The EquiTrends package contains a function to simulate panel data, tailored to the Difference-in-Differences framework. The function sim_paneldata simulates a panel dataset with a given number of individuals \(N\) (N), number of periods \(T+1\) (in the setting of this package, indicating the number of pre-treatment periods. In sim_paneldata \(T+1\) is referred to as tt), number of covariates \(p\) (p), and treatment effects. Typically, period \(T+1\) is referred to as the “base period”. The function also allows for the simulation of heterogeneity in treatment effects (specified through eta) and time fixed effects (through lambda). Furthermore, the function allows for heteroscedasticty (specified through the binary variable het), serial correlation (through the AR(1) coefficient phi: \(u_{i,t} = \phi u_{i,t-1} + v_{i,t}\) where \(v_{i,t}\) follows an i.i.d. \(N(0,\sigma^2)\) distribution and \(\sigma\) is specified through sd), and clustering in the model errors \(u_{i,t}\). The function returns a data frame with the following columns: ID (the cross-sectional individual identifier), period (the time identifier), Y (the dependent variable), G (a binary vector indicating if an individual receives treatment, indicated by 1, or not, indicated by 0), and X_1, X_2, …, X_p (additional control variables). The construction of the dependent variable follows the two-way fixed effect model, similar to the model in equation (2.5) of Dette & Schumann (2024):

\[Y_{i,t} = \eta_i + \lambda_t + \sum_{l=1}^{T}{\beta_l}G_iD_l(t) + X_{1, i, t}\gamma_1+ \dots + X_{p,i,t}\gamma_p +u_{i,t} \quad \text{with} \ \ i=1,...,N, \ \ t=1,...,T+1\]

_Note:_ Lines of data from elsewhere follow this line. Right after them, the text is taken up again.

-- ==== Sys2Proof/Laws/State.lean ====
section
/-!
SUPPORT. The state's fields under each named update, the registers under a register write, and a command's fresh state: later
proofs cite these and unfold no update.
-/
namespace Sys2Proof.Machine

/-! ### Fields under updates -/

@[simp] theorem State.setReg_pending (s : State) (a : Nat) (v : Word) : (s.setReg a v).pending = s.pending := rfl
@[simp] theorem State.setReg_clk (s : State) (a : Nat) (v : Word) : (s.setReg a v).clk = s.clk := rfl
@[simp] theorem State.setReg_turn (s : State) (a : Nat) (v : Word) : (s.setReg a v).turn = s.turn := rfl
@[simp] theorem State.setReg_counting (s : State) (a : Nat) (v : Word) : (s.setReg a v).counting = s.counting := rfl
@[simp] theorem State.setReg_pip (s : State) (a : Nat) (v : Word) : (s.setReg a v).pip = s.pip := rfl
@[simp] theorem State.setReg_hbm (s : State) (a : Nat) (v : Word) : (s.setReg a v).hbm = s.hbm := rfl
@[simp] theorem State.setReg_flt (s : State) (a : Nat) (v : Word) : (s.setReg a v).flt = s.flt := rfl
@[simp] theorem State.setReg_up (s : State) (a : Nat) (v : Word) : (s.setReg a v).up = s.up := rfl
@[simp] theorem State.setReg_sec (s : State) (a : Nat) (v : Word) : (s.setReg a v).sec = s.sec := rfl
@[simp] theorem State.setReg_sw (s : State) (a : Nat) (v : Word) : (s.setReg a v).sw = s.sw := rfl
@[simp] theorem State.setReg_ports (s : State) (a : Nat) (v : Word) : (s.setReg a v).ports = s.ports := rfl
@[simp] theorem State.setReg_rep (s : State) (a : Nat) (v : Word) : (s.setReg a v).rep = s.rep := rfl
@[simp] theorem State.setReg_msg (s : State) (a : Nat) (v : Word) : (s.setReg a v).msg = s.msg := rfl
@[simp] theorem State.setReg_plate (s : State) (a : Nat) (v : Word) : (s.setReg a v).plate = s.plate := rfl
@[simp] theorem State.setReg_att (s : State) (a : Nat) (v : Word) : (s.setReg a v).att = s.att := rfl
@[simp] theorem State.setReg_twn (s : State) (a : Nat) (v : Word) : (s.setReg a v).twn = s.twn := rfl
@[simp] theorem State.setReg_ilx (s : State) (a : Nat) (v : Word) : (s.setReg a v).ilx = s.ilx := rfl
@[simp] theorem State.setReg_pwr (s : State) (a : Nat) (v : Word) : (s.setReg a v).pwr = s.pwr := rfl
@[simp] theorem State.setReg_col (s : State) (a : Nat) (v : Word) : (s.setReg a v).col = s.col := rfl
@[simp] theorem State.setReg_msix (s : State) (a : Nat) (v : Word) : (s.setReg a v).msix = s.msix := rfl
@[simp] theorem State.setReg_out (s : State) (a : Nat) (v : Word) : (s.setReg a v).out = s.out := rfl
@[simp] theorem State.setReg_freeIx (s : State) (a : Nat) (v : Word) : (s.setReg a v).freeIx = s.freeIx := rfl

@[simp] theorem State.put_pending (s : State) (f : RField) (v : Nat) : (s.put f v).pending = s.pending := rfl
@[simp] theorem State.put_clk (s : State) (f : RField) (v : Nat) : (s.put f v).clk = s.clk := rfl
@[simp] theorem State.put_turn (s : State) (f : RField) (v : Nat) : (s.put f v).turn = s.turn := rfl
@[simp] theorem State.put_counting (s : State) (f : RField) (v : Nat) : (s.put f v).counting = s.counting := rfl
@[simp] theorem State.put_pip (s : State) (f : RField) (v : Nat) : (s.put f v).pip = s.pip := rfl
@[simp] theorem State.put_hbm (s : State) (f : RField) (v : Nat) : (s.put f v).hbm = s.hbm := rfl
@[simp] theorem State.put_flt (s : State) (f : RField) (v : Nat) : (s.put f v).flt = s.flt := rfl
@[simp] theorem State.put_up (s : State) (f : RField) (v : Nat) : (s.put f v).up = s.up := rfl
@[simp] theorem State.put_sec (s : State) (f : RField) (v : Nat) : (s.put f v).sec = s.sec := rfl
@[simp] theorem State.put_sw (s : State) (f : RField) (v : Nat) : (s.put f v).sw = s.sw := rfl
@[simp] theorem State.put_ports (s : State) (f : RField) (v : Nat) : (s.put f v).ports = s.ports := rfl
@[simp] theorem State.put_rep (s : State) (f : RField) (v : Nat) : (s.put f v).rep = s.rep := rfl
@[simp] theorem State.put_msg (s : State) (f : RField) (v : Nat) : (s.put f v).msg = s.msg := rfl
@[simp] theorem State.put_plate (s : State) (f : RField) (v : Nat) : (s.put f v).plate = s.plate := rfl
@[simp] theorem State.put_att (s : State) (f : RField) (v : Nat) : (s.put f v).att = s.att := rfl
@[simp] theorem State.put_twn (s : State) (f : RField) (v : Nat) : (s.put f v).twn = s.twn := rfl
@[simp] theorem State.put_ilx (s : State) (f : RField) (v : Nat) : (s.put f v).ilx = s.ilx := rfl
@[simp] theorem State.put_pwr (s : State) (f : RField) (v : Nat) : (s.put f v).pwr = s.pwr := rfl
@[simp] theorem State.put_col (s : State) (f : RField) (v : Nat) : (s.put f v).col = s.col := rfl
@[simp] theorem State.put_msix (s : State) (f : RField) (v : Nat) : (s.put f v).msix = s.msix := rfl
@[simp] theorem State.put_out (s : State) (f : RField) (v : Nat) : (s.put f v).out = s.out := rfl
@[simp] theorem State.put_freeIx (s : State) (f : RField) (v : Nat) : (s.put f v).freeIx = s.freeIx := rfl

@[simp] theorem State.putFlag_pending (s : State) (f : RField) (b : Bool) : (s.putFlag f b).pending = s.pending := rfl
@[simp] theorem State.putFlag_clk (s : State) (f : RField) (b : Bool) : (s.putFlag f b).clk = s.clk := rfl
@[simp] theorem State.putFlag_turn (s : State) (f : RField) (b : Bool) : (s.putFlag f b).turn = s.turn := rfl
@[simp] theorem State.putFlag_counting (s : State) (f : RField) (b : Bool) : (s.putFlag f b).counting = s.counting := rfl
@[simp] theorem State.putFlag_pip (s : State) (f : RField) (b : Bool) : (s.putFlag f b).pip = s.pip := rfl
@[simp] theorem State.putFlag_hbm (s : State) (f : RField) (b : Bool) : (s.putFlag f b).hbm = s.hbm := rfl
@[simp] theorem State.putFlag_flt (s : State) (f : RField) (b : Bool) : (s.putFlag f b).flt = s.flt := rfl
@[simp] theorem State.putFlag_up (s : State) (f : RField) (b : Bool) : (s.putFlag f b).up = s.up := rfl
@[simp] theorem State.putFlag_sec (s : State) (f : RField) (b : Bool) : (s.putFlag f b).sec = s.sec := rfl
@[simp] theorem State.putFlag_sw (s : State) (f : RField) (b : Bool) : (s.putFlag f b).sw = s.sw := rfl
@[simp] theorem State.putFlag_ports (s : State) (f : RField) (b : Bool) : (s.putFlag f b).ports = s.ports := rfl
@[simp] theorem State.putFlag_rep (s : State) (f : RField) (b : Bool) : (s.putFlag f b).rep = s.rep := rfl
@[simp] theorem State.putFlag_msg (s : State) (f : RField) (b : Bool) : (s.putFlag f b).msg = s.msg := rfl
@[simp] theorem State.putFlag_plate (s : State) (f : RField) (b : Bool) : (s.putFlag f b).plate = s.plate := rfl
@[simp] theorem State.putFlag_att (s : State) (f : RField) (b : Bool) : (s.putFlag f b).att = s.att := rfl
@[simp] theorem State.putFlag_twn (s : State) (f : RField) (b : Bool) : (s.putFlag f b).twn = s.twn := rfl
@[simp] theorem State.putFlag_ilx (s : State) (f : RField) (b : Bool) : (s.putFlag f b).ilx = s.ilx := rfl
@[simp] theorem State.putFlag_pwr (s : State) (f : RField) (b : Bool) : (s.putFlag f b).pwr = s.pwr := rfl
@[simp] theorem State.putFlag_col (s : State) (f : RField) (b : Bool) : (s.putFlag f b).col = s.col := rfl
@[simp] theorem State.putFlag_msix (s : State) (f : RField) (b : Bool) : (s.putFlag f b).msix = s.msix := rfl
@[simp] theorem State.putFlag_out (s : State) (f : RField) (b : Bool) : (s.putFlag f b).out = s.out := rfl
@[simp] theorem State.putFlag_freeIx (s : State) (f : RField) (b : Bool) : (s.putFlag f b).freeIx = s.freeIx := rfl

@[simp] theorem State.setPresent_pending (s : State) (v : Nat) : (s.setPresent v).pending = s.pending := rfl
@[simp] theorem State.setPresent_clk (s : State) (v : Nat) : (s.setPresent v).clk = s.clk := rfl
@[simp] theorem State.setPresent_turn (s : State) (v : Nat) : (s.setPresent v).turn = s.turn := rfl
@[simp] theorem State.setPresent_counting (s : State) (v : Nat) : (s.setPresent v).counting = s.counting := rfl
@[simp] theorem State.setPresent_pip (s : State) (v : Nat) : (s.setPresent v).pip = s.pip := rfl
@[simp] theorem State.setPresent_hbm (s : State) (v : Nat) : (s.setPresent v).hbm = s.hbm := rfl
@[simp] theorem State.setPresent_flt (s : State) (v : Nat) : (s.setPresent v).flt = s.flt := rfl
@[simp] theorem State.setPresent_up (s : State) (v : Nat) : (s.setPresent v).up = s.up := rfl
@[simp] theorem State.setPresent_sec (s : State) (v : Nat) : (s.setPresent v).sec = s.sec := rfl
@[simp] theorem State.setPresent_sw (s : State) (v : Nat) : (s.setPresent v).sw = s.sw := rfl
@[simp] theorem State.setPresent_ports (s : State) (v : Nat) : (s.setPresent v).ports = s.ports := rfl
@[simp] theorem State.setPresent_rep (s : State) (v : Nat) : (s.setPresent v).rep = s.rep := rfl
@[simp] theorem State.setPresent_msg (s : State) (v : Nat) : (s.setPresent v).msg = s.msg := rfl
@[simp] theorem State.setPresent_plate (s : State) (v : Nat) : (s.setPresent v).plate = s.plate := rfl
@[simp] theorem State.setPresent_att (s : State) (v : Nat) : (s.setPresent v).att = s.att := rfl
@[simp] theorem State.setPresent_twn (s : State) (v : Nat) : (s.setPresent v).twn = s.twn := rfl
@[simp] theorem State.setPresent_ilx (s : State) (v : Nat) : (s.setPresent v).ilx = s.ilx := rfl
@[simp] theorem State.setPresent_pwr (s : State) (v : Nat) : (s.setPresent v).pwr = s.pwr := rfl
@[simp] theorem State.setPresent_col (s : State) (v : Nat) : (s.setPresent v).col = s.col := rfl
@[simp] theorem State.setPresent_msix (s : State) (v : Nat) : (s.setPresent v).msix = s.msix := rfl
@[simp] theorem State.setPresent_out (s : State) (v : Nat) : (s.setPresent v).out = s.out := rfl
@[simp] theorem State.setPresent_freeIx (s : State) (v : Nat) : (s.setPresent v).freeIx = s.freeIx := rfl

where \(D_l(t)\) is a dummy variable that equals 1 if \(t=l\) and 0 otherwise. The error-terms \(u_{i,t}\) are generated through a normal distribution with mean 0 and a variance-covariance structure depending on the user-specified parameters. In the following, the \(\beta_l\) coefficients are referred to as placebo coefficients, since they represent the difference in pre-trends between the treatment and control group before treatment has been assigned.

An example of the sim_paneldata function is provided below:

library(EquiTrends)

# Simulate a panel dataset with 500 individuals, 5 periods, 2 additional 
# regressors, and a binary treatment variable without heteroscedasticity, 
# serial correlation, and clustering. Furthermore, there are no fixed effects or 
# pre-trends in the model (since all values in beta are 0).
sim_data <- sim_paneldata(N = 500, tt = 5, p = 2, beta = rep(0, 5), 
                          gamma = rep(1, 2), het = 0, phi = 0, sd = 1, 
                          burnins = 50)
head(sim_data)
#>   ID period          Y G        X_1          X_2
#> 1  1      1 -0.8123777 0 -0.4407095 -0.655157012
#> 2  1      2 -1.8888861 0 -0.2212108 -0.349846262
#> 3  1      3 -2.2912561 0 -0.9741446 -0.000781637
#> 4  1      4 -0.5314161 0  0.2259398 -1.557426790
#> 5  1      5 -1.5528134 0 -0.1413597 -1.590501621
#> 6  2      1  1.5202663 1 -0.1386675  1.074761245

The EquiTrends package contains functions to test for equivalence of pre-trends in Difference-in-Differences estimation. The functions rmsEquivTest, meanEquivTest, and maxEquivTest are used to test for equivalence of pre-trends in Difference-in-Differences estimation using the placebo coefficients \(\beta_{l} \ (l=1,...,T)\) estimates. The functions are based on the work of Dette & Schumann (2024).

The rmsEquivTest function

rmsEquivTest implements the equivalence testing procedure surrounding the root mean squared placebo coefficient as described in section 4.2.3 of Dette & Schumann (2024). The function tests the null hypothesis that the root mean squared placebo coefficient is larger than or equal to a user-specified equivalence threshold \(\delta\). That is, if

\[\beta_{RMS} = \sqrt{\frac{1}{T}\sum_{l=1}^{T} \beta_l^2},\]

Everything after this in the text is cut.